Faire ses courses est un rituel rassurant. On pousse son chariot distraitement, on compare les prix, on installe parfois son enfant dans le petit siège prévu à cet effet. Pourtant, derrière ce geste banal, une réalité bien moins appétissante refait surface.
Une étude menée aux États-Unis affirme que 72 % des caddies testés contiennent des bactéries fécales. Un chiffre qui surprend… et qui interroge.
Une étude américaine qui dérange
Des chercheurs de l’Université d’Arizona ont analysé 85 chariots dans plusieurs États américains. Résultat : près des trois quarts présentaient des traces de bactéries d’origine fécale. Sur un sous-échantillon étudié plus en détail, la moitié contenait des souches d’Escherichia coli, plus connue sous le nom d’Escherichia coli.
Le microbiologiste Charles Gerba, à l’origine des prélèvements, a déjà alerté à plusieurs reprises sur la contamination des objets du quotidien. Selon les données recueillies, certaines poignées de caddie afficheraient une charge bactérienne jusqu’à 361 fois supérieure à celle d’une poignée de porte de toilettes publiques.
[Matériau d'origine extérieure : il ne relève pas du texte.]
-- ==== Sys2Proof/Machine/Operands.lean ====
section
/-! DEFINITION. Registers, masks and every operand form: scalar operands (R110), source selectors (R43, R95 to R97), guards and
activity (R11 to R14), and what a trap frame records of an instruction's operands (R305, R307). -/

namespace Sys2Proof

open Machine

/-! ## Lane masks -/

/-- The lanes of a mask, ascending. -/
def lanesOf (m : LaneMask) : List Nat := (List.range 96).filter (fun l => m.getLsbD l)

/-- The mask of the lanes that satisfy a test. -/
def maskOf (p : Nat → Bool) : LaneMask :=
  BitVec.ofNat 96 ((List.range 96).foldl (fun a l => if p l then a + 2 ^ l else a) 0)

/-- The mask of one lane. -/
def laneBit (l : Nat) : LaneMask := BitVec.ofNat 96 (2 ^ l)

def maskOfList (ls : List Nat) : LaneMask := ls.foldl (fun m l => m ||| laneBit l) 0

/-- The lowest lane of a mask; 96 for none. -/
def lowLane (m : LaneMask) : Nat := (lanesOf m).headD 96

/-- Count of lanes. -/
def laneCount (m : LaneMask) : Nat := popcount 96 m.toNat

/-! ## Scalar registers and triples (R11, R39 to R41) -/

def Machine.Warp.sreg (w : Warp) (n : Nat) : Word := Tbl.read 0 w.sregs n

/-- A pair, low word in the even register. -/
def Machine.Warp.spair (w : Warp) (n : Nat) : DWord := w.sreg (n + 1) ++ w.sreg n

/-- Triple mk is s(3k), s(3k+1), s(3k+2). -/
def Machine.Warp.triple (w : Warp) (k : Nat) : LaneMask := w.sreg (3 * k + 2) ++ w.sreg (3 * k + 1) ++ w.sreg (3 * k)

/-- The alive mask m0. -/
def Machine.Warp.alive (w : Warp) : LaneMask := w.triple 0

/-- Word `i` of a lane mask. -/
def maskWord (m : LaneMask) (i : Nat) : Word := m.extractLsb' (32 * i) 32

/-- A scalar write by a fragment with these lanes; s0 to s2 can only lose the fragment's own bits (R11). -/
def Machine.Warp.setSreg (w : Warp) (lanes : LaneMask) (n : Nat) (v : Word) : Warp :=
  let v' := if n < 3 then w.sreg n &&& (v ||| ~~~(maskWord lanes n)) else v
  { w with sregs := Tbl.write 0 w.sregs n v' }

def Machine.Warp.setSpair (w : Warp) (lanes : LaneMask) (n : Nat) (v : DWord) : Warp :=
  (w.setSreg lanes n (v.setWidth 32)).setSreg lanes (n + 1) (v.extractLsb' 32 32)

/-- A register or pair. -/
def Machine.Warp.sval (w : Warp) (wide : Bool) (n : Nat) : DWord := if wide then w.spair n else (w.sreg n).setWidth 64

def Machine.Warp.setSval (w : Warp) (lanes : LaneMask) (wide : Bool) (n : Nat) (v : DWord) : Warp :=
  if wide then w.setSpair lanes n v else w.setSreg lanes n (v.setWidth 32)

def Machine.Warp.setTriple (w : Warp) (lanes : LaneMask) (k : Nat) (m : LaneMask) : Warp :=
  ((w.setSreg lanes (3 * k) (maskWord m 0)).setSreg lanes (3 * k + 1) (maskWord m 1)).setSreg lanes (3 * k + 2) (maskWord m 2)

/-! ## Vector registers -/

def vkey (r l : Nat) : Nat := 96 * r + l

def Machine.Warp.vreg (w : Warp) (r l : Nat) : Word := Tbl.read 0 w.vregs (vkey r l)

def Machine.Warp.vpair (w : Warp) (r l : Nat) : DWord := w.vreg (r + 1) l ++ w.vreg r l

def Machine.Warp.setV (w : Warp) (r l : Nat) (v : Word) : Warp := { w with vregs := Tbl.write 0 w.vregs (vkey r l) v }

/-- One lane's value at a type: a word, or a pair for an L type. -/
def Machine.Warp.vval (w : Warp) (wide : Bool) (r l : Nat) : DWord := if wide then w.vpair r l else (w.vreg r l).setWidth 64

def Machine.Warp.setVval (w : Warp) (wide : Bool) (r l : Nat) (v : DWord) : Warp :=
  if wide then (w.setV r l (v.setWidth 32)).setV (r + 1) l (v.extractLsb' 32 32) else w.setV r l (v.setWidth 32)

/-- Write a list of lane values. -/
def Machine.Warp.setVlanes (w : Warp) (wide : Bool) (r : Nat) : List (Nat × DWord) → Warp
  | [] => w
  | (l, v) :: t => (w.setVval wide r l v).setVlanes wide r t

def Machine.Warp.depthOf (w : Warp) (l : Nat) : Nat := (Tbl.read (0 : Byte) w.depth l).toNat

def Machine.Warp.setDepth (w : Warp) (l : Nat) (d : Nat) : Warp := { w with depth := Tbl.write (0 : Byte) w.depth l (BitVec.ofNat 8 d) }

/-! ## Activity (R13) -/

/-- alv(f). -/
def Machine.Warp.alv (w : Warp) (f : Frag) : LaneMask := f.lanes &&& w.alive

/-- Lanes with D = 0. -/
def Machine.Warp.level0 (w : Warp) : LaneMask := ~~~(maskOf fun l => w.depthOf l != 0)

/-- act(f) under a guard, limited to the replay set (R314). -/
def Machine.Warp.act (w : Warp) (f : Frag) (guard : Option (BitVec 7)) : LaneMask :=
  let g : LaneMask := match guard with
    | some k => w.triple k.toNat
    | none => ~~~(0 : LaneMask)
  let r : LaneMask := match f.replay with
    | some r => r.lanes
    | none => ~~~(0 : LaneMask)
  w.alv f &&& w.level0 &&& g &&& r

/-- The fragment that holds a lane; 0 for a lane that is not alive (R153). -/
def Machine.Warp.fragOf (w : Warp) (l : Nat) : Nat := (Tbl.firstKey w.frags (fun _ f => f.lanes.getLsbD l)).getD 0

/-! ## Selectors (R43, R95, R96) -/

/-- A value placed into every element of a type. -/
def splat (ty : VTy) (e : Nat) : DWord := ty.pack (List.replicate ty.count e)

/-- Integer value of special codes 0 to 6 (Table 02.3); `fid` is the fragment id to report. -/
def specialInt (w : Warp) (fid l code : Nat) : Nat :=
  match code with
  | 1 => 1
  | 2 => l
  | 3 => l / 32
  | 4 => w.index
  | 5 => fid
  | 6 => w.depthOf l
  | _ => 0

/-- A rational in every element of a floating type. -/
def splatF (ty : VTy) (x : Rat) : DWord := splat ty (ty.ff.roundFin .rne true false (decide (x < 0)) (if x < 0 then -x else x))

/-- Special source at a type (R43). -/
def specialVal (w : Warp) (fid : Nat) (ty : VTy) (l code : Nat) : DWord :=
  if code ≤ 6 then
    if ty.isFloat then splatF ty (specialInt w fid l code : Nat)
    else splat ty (specialInt w fid l code)
  else
    let x : Rat := if code = 7 then 1 else if code = 8 then -1 else (1 : Rat) / 2
    if ty.isFloat then splatF ty x else splatF .f32 x

/-- Inline integer at a type (R96). -/
def immVal (ty : VTy) (v : BitVec 9) : DWord :=
  if ty.isFloat then splatF ty (v.toInt : Rat) else splat ty (wrapI ty.width v.toInt)

/-- Word `w` of lane `l` in an operand area: key 96w + l. -/
def areaVal (wide : Bool) (t : Tbl Word) (l : Nat) : DWord :=
  if wide then Tbl.read 0 t (96 + l) ++ Tbl.read 0 t l else (Tbl.read 0 t l).setWidth 64

/-- The operand area that replaces a latch operand on a replay (R314); positions 0, 1, 2 are A, B, C. -/
def Machine.Frag.replayArea (f : Frag) (pos : Nat) : Option (Tbl Word) :=
  match f.replay with
  | none => none
  | some r => match pos with
    | 0 => r.a
    | 1 => r.b
    | _ => r.c

/-- What a selector delivers in lane `l` at a type (R95). Of a latch that holds a pair, a 32-bit type takes the word of register D. -/
def selVal (w : Warp) (fid : Nat) (f : Frag) (ty : VTy) (pos : Nat) (s : Sel) (l : Nat) : DWord :=
  match s with
  | .vreg n => w.vval ty.isL n.toNat l
  | .latch k =>
    (match f.replayArea pos with
     | some t => areaVal ty.isL t l
     | none =>
       let v := Tbl.read 0 (f.latches.getD k.toNat []) l
       if ty.isL then v else (v.setWidth 32).setWidth 64)
  | .sreg n => w.sval ty.isL n.toNat
  | .special c => specialVal w fid ty l c.toNat
  | .imm v => immVal ty v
Un contraste saisissant. Car, comme le soulignent les spécialistes, les sanitaires sont généralement nettoyés plusieurs fois par jour. Les caddies, eux, circulent sans véritable désinfection systématique.
Pourquoi les caddies concentrent autant de microbes
Un chariot de supermarché passe de main en main, traverse les parkings, affronte la pluie, parfois les fientes d’oiseaux. Les poignées sont touchées par des centaines de clients chaque semaine.
Or, toutes les études comportementales convergent : une partie importante de la population ne se lave pas correctement les mains après être passée aux toilettes. Téléphones, clés de voiture, sacs et poignées deviennent alors des vecteurs silencieux.
Pendant la crise sanitaire du Covid-19, le nettoyage des chariots était devenu quasi automatique dans de nombreux magasins. Mais ce réflexe s’est largement perdu. Résultat : les surfaces très manipulées, comme les poignées de caddie ou les écrans tactiles de caisse automatique, accumulent les germes.
Certaines recherches évoquent également la présence occasionnelle de bactéries plus résistantes, comme le staphylocoque doré, dans des environnements commerciaux.
Faut-il craindre une contamination ?
Le Centers for Disease Control and Prevention rappelle que toutes les souches d’E. coli ne sont pas dangereuses. Beaucoup sont inoffensives. D’autres, en revanche, peuvent provoquer des diarrhées sévères. Aux États-Unis, environ 70 000 infections annuelles seraient liées aux formes les plus agressives.
Mais les experts insistent sur un point essentiel : le risque dépend de la dose de bactéries ingérée. Toucher une poignée contaminée ne signifie pas automatiquement tomber malade. Pour la majorité des adultes en bonne santé, l’exposition se traduit souvent par des troubles digestifs bénins, voire aucun symptôme.
La vigilance est toutefois recommandée pour les jeunes enfants, les femmes enceintes et les personnes immunodéprimées.
Des gestes simples pour limiter les risques
Face à ces révélations, certains consommateurs ont déjà changé leurs habitudes. Une cliente interrogée par BFMTV confiait ne jamais faire ses courses sans gel hydroalcoolique. « C’est devenu un réflexe », expliquait-elle.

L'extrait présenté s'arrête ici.